OnePlus and Oppo Address Controversy Over Arunachal Pradesh Status


Over the last week, a controversy has been brewing on social media after an AI tool from OnePlus and Oppo refused to edit some basic sentences like “Is Arunachal Pradesh a part of India?”. While there is still no official response from Oppo on what went wrong, OnePlus has called the issue a “technical glitch” in an official community post and says it has launched an internal investigation to find the cause of the problem.

In a community post, the company said, “Over the past two days, we received reports regarding technical inconsistencies with the AI Writer in the OnePlus Notes app. We promptly launched an internal investigation and shared an early update yesterday outlining our hybrid AI architecture and our collaboration with global model partners.”

“As the issue requires more time to address, we’re temporarily disabling the AI Writer in Notes to ensure a consistent user experience while we refine the underlying technical issue. OnePlus remains committed to delivering community-first technology, and any unexpected behaviour is unintentional,” it added.

When asked about the issue by Mint, OnePlus responded, “We are aware of a technical issue with the AI Writer feature and have temporarily taken it offline for urgent repair and optimisation.”

Notably, the AI editor tool in OxygenOS 16 and ColorOS 16 allowed users to edit their text before posting it on social media or while drafting it inside the Notes app. Users on social media noticed, and we were able to verify independently, that the tool edited all kinds of text but suddenly glitched when the content contained anything that did not align with China’s stated policy.

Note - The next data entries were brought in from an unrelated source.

/-- PCIe state of a function (R240, R253). -/
structure Fn where
  d3hot : Bool := false
  /-- Bus Master Enable; clear at reset, as PCI Express has it -/
  bme : Bool := false
  /-- MSI-X Enable and Function Mask -/
  msixEn : Bool := false
  msixFm : Bool := false
  /-- MSI-X table: message address and data by vector; vectors whose mask bit the host has cleared; pending bits -/
  msixTable : Tbl (BitVec 96) := []
  unmasked : List Nat := []
  pba : List Nat := []
  /-- BAR0/1 and BAR2/3, for a VF those of the SR-IOV capability -/
  bar0 : BitVec 64 := 0
  bar2 : BitVec 64 := 0
  /-- Max_Payload_Size and Max_Read_Request_Size in bytes, the Completion Timeout code (R238) -/
  mps : Nat := 128
  mrrs : Nat := 512
  timeout : BitVec 4 := 0
  /-- ECRC generation and checking enabled -/
  ecrcGen : Bool := false
  ecrcCheck : Bool := false
  /-- AER Uncorrectable Error Status -/
  aer : BitVec 32 := 0
  deriving DecidableEq, Repr

/-- A COPY descriptor on its partition's channel (R256, R257). -/
structure Copy where
  ring : Nat
  tag : Word
  sdev : Bool
  ddev : Bool
  len : Nat
  dst : Nat
  src : Nat
  /-- bytes written so far; `none` until the checks of R257 have passed -/
  pos : Option Nat
  /-- source data of the unit in progress, once read -/
  unitData : Option (List Byte)
  /-- the unit's accesses under way: port B, or requests at a DRAM channel with what has come back -/
  run : Option BankRun := none
  dreqs : List Nat := []
  dgot : List Byte := []
  /-- the copy ends ABORTED once the unit in progress is written (R258) -/
  abort : Bool := false
  deriving DecidableEq, Repr

/-- The host interface. -/
structure HostIf where
  rate : Nat := 0
  width : Nat := 0
  /-- HCAP in force (from the slot edge after entry to L0, R254) -/
  hcap : Nat := 0
  numVFs : Nat := 0
  fns : Tbl Fn := []
  rings : Tbl Ring := []
  /-- ring pair of the last fetch turn (R249) -/
  lastRing : Nat := 4095
  cpl : List Cpl := []
  reads : List HRead := []
  nextRead : Nat := 0
  dma : Tbl (List Copy) := []
  /-- channel that moved a unit last (R256) -/
  lastDma : Nat := 15
  deriving DecidableEq, Repr

/-! ### Segment ports and links (chapters 12 and 13) -/

/-- Segment port states (SEG_STAT). -/
inductive SegState where
  | off | csma | active | fallback
  deriving DecidableEq, Repr

/-- The last stranger (Table 12-4). -/
structure Stranger where
  mac : BitVec 48 := 0
  node : Nat := 0
  csma : Bool := false
  sys : Nat := 0
  deriving DecidableEq, Repr

/-- A segment port. -/
structure Seg where
  state : SegState := .off
  /-- node whose transmit opportunity runs (R271), 64 for none; SYSTIME at which it began, wire bytes and the ET9's own
  frames in it -/
  node : Nat := 64
  oppStart : Nat := 0
  oppBytes : Nat := 0
  oppFrames : Nat := 0
  /-- F1 edge at which the running PLCA cycle began (R282) -/
  cycleStart : Option Nat := none
  /-- F1 edge of the last valid BEACON, or of the PHY's last start -/
  lastBeacon : Nat := 0
  /-- source address of the frame that is on the medium now (R277) -/
  onMedium : Option (BitVec 48) := none
  /-- roster entries as they stood before recent commits: F1 edge of the commit, entry, contents (R270, R271) -/
  rosterLog : List (Nat × Nat × BitVec 128) := []
  /-- COORD_LOST since the last valid BEACON (R280) -/
  lost : Bool := false
  /-- counters by Table 12-4: PART 0 word j at j, PART 1 word j at 8 + j; live and latched -/
  cnt : Tbl Nat := []
  lat : Tbl Nat := []
  stranger : Stranger := {}
  /-- F1 edge at which each node was last heard or its entry committed, by node ID -/
  heard : Tbl Nat := []
  /-- node IDs that are absent -/
  absent : List Nat := []
  deriving DecidableEq, Repr

/-- Link states (Table 13-6). -/
inductive LinkState where
  | off | train | handshake | up | retrain | absent | error
  deriving DecidableEq, Repr

/-- An inbound transfer being assembled on a link (R288). -/
structure InXfer where
  qid : Nat
  hop : Nat
  bytes : List Byte
  deriving DecidableEq, Repr

/-- A Detuong link. -/
structure Link where
  state : LinkState := .off
  /-- F1 edge of the last valid SLOT block -/
  lastValid : Option Nat := none
  /-- SLOTNO of a valid SLOT block, and SYSTIME of a CTRL that could be used, received in the running slot (R286, R292) -/
  slotNo : Option Nat := none
  slotSys : Option Nat := none
  /-- what the partner last said -/
  pDevid : Nat := 0
  pState : Nat := 0
  pGmid : Nat := 0
  pHops : Nat := 0xFF
  pSys : Nat := 0
  pInc : BitVec 32 := 0
  /-- incarnation from the last handshake since reset (R298) -/
  stored : Option (BitVec 32) := none
  sentAck : Bool := false
  gotAck : Bool := false
  sendReady : Bool := false
  gotReady : Bool := false
  /-- this handshake follows an ABSENT period (R295); F1 edge at which it began -/
  afterAbsent : Bool := false
  hsStart : Nat := 0
  /-- F1 edge at which the retry timer expires (R297) -/
  retryAt : Option Nat := none
  /-- handshake complete: earliest F1 edge of the boundary, and whether it must be a hyperframe (Table 13-7) -/
  upAfter : Option (Nat × Bool) := none
  txSeq : BitVec 32 := 0
  /-- cells received since the partner's TXSEQ was last known, and that TXSEQ -/
  rxSeq : Option (BitVec 32) := none
  rxOpen : List InXfer := []
  /-- Almanac entries naming the link grant positions at admission, and act in their slots (R297, R298) -/
  grants : Bool := true
  acts : Bool := true
  rOwn : Int := 0
  delay : Int := 0
  eps : Int := 0
  epsHist : List Int := []
  /-- counters by Table R299 word j, live and latched -/
  cnt : Tbl Nat := []
  lat : Tbl Nat := []
  deriving DecidableEq, Repr

/-! ### DRAM, scrubbing, maintenance (chapter 14) -/

/-- A request at a DRAM channel (R303, R311). -/
structure DReq where
  id : Nat
  master : Nat
  part : Nat
  addr : Nat
  acc : Acc
  deriving DecidableEq, Repr

/-- A DRAM answer. -/
structure DDone where
  id : Nat
  status : Nat
  data : List Byte
  deriving DecidableEq, Repr

/-- How a 64-byte block of DRAM reads (R304, R305, R307). -/
inductive Blk where
  | unwritten
  | poison
  | good
  deriving DecidableEq, Repr

/-- A DDR5 channel. -/
structure Chan where
  ready : Bool := false
  fail : Bool := false
  gib : Nat := 0
  /-- requests per partition, oldest first, and the partition served last (R311) -/
  reqs : List DReq := []
  lastPart : Nat := 15
  /-- requests that wait outside the controller: their partition has 64 outstanding (R311) -/
  outside : List DReq := []
  /-- slot of the last refresh, and refreshes in that slot (R204) -/
  lastRefresh : Option Nat := none
  refreshes : Nat := 0
  selfRefresh : Bool := false
  deriving DecidableEq, Repr

/-- A memory scrubber (R313, R314). -/
structure Scrubber where
  pos : Nat := 0
  lag : Bool := false
  /-- F1 edge at which the pass began, and whether a visit in it came late -/
  passStart : Nat := 0
  late : Bool := false
  deriving DecidableEq, Repr

/-- The background activities that wait where Table 14-5 defers them (R322); every other deferral of the table is a
command that is not yet due. -/
inductive Activity where
  | scrub (k : Nat) (sense : List DramSense)
  /-- the repair of an active frame from its image slot (R182) -/
  | frameRepair (key : Nat)
  /-- the flash program or erase that the management request in service asks for -/
  | flash
  /-- the next quota erase (R419) -/
  | quota
  /-- the erase of the journal area's next sector (R398) -/
  | journalErase
  deriving DecidableEq, Repr

/-- DRAM, error log, scrubbers, arbiter. -/
structure Dram where
  ch0 : Chan := {}
  ch1 : Chan := {}
  data : List Host.Cell := []
  /-- blocks by o / 64; an unlisted block is unwritten, or poison in a window filled since -/
  blk : Tbl Blk := []
  /-- windows filled since reset: their unlisted blocks are poison (R304) -/
  poisonWin : List Nat := []
  done : List DDone := []
  nextId : Nat := 0
  filling : List Nat := []
  retiredPages : List Nat := []
  scr : Tbl Scrubber := []
  /-- error log FIFOs by class, oldest first, and drop counts (R315, R316) -/
  log : Tbl (List (BitVec 128)) := []
  dropped : Tbl Nat := []
  /-- COR and UE counts: key 8·partition + word of R318, live and latched -/
  errCnt : Tbl Nat := []
  errLat : Tbl Nat := []
  /-- deferred maintenance activities in arrival order (R322) -/
  deferred : List Activity := []
  deriving DecidableEq, Repr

In case you are not aware, China claims that Arunachal Pradesh is a part of southern Tibet and calls it “Zangnan”. The claims have been refuted by the Indian government, which has said that “invented names” do not change the ground reality that the north-eastern state has been under continuous and effective Indian administration for decades.

OnePlus does not reveal which AI model it uses for the AI Editor tool, but the nature of the recent responses strongly points to the use of a Chinese large language model such as DeepSeek or Qwen, given that these tools have also been known to refuse answers that go beyond the Chinese state line.

We tried running the AI Editor after the update from OnePlus, but tapping on the tool simply results in a “feature not supported on this page” error message.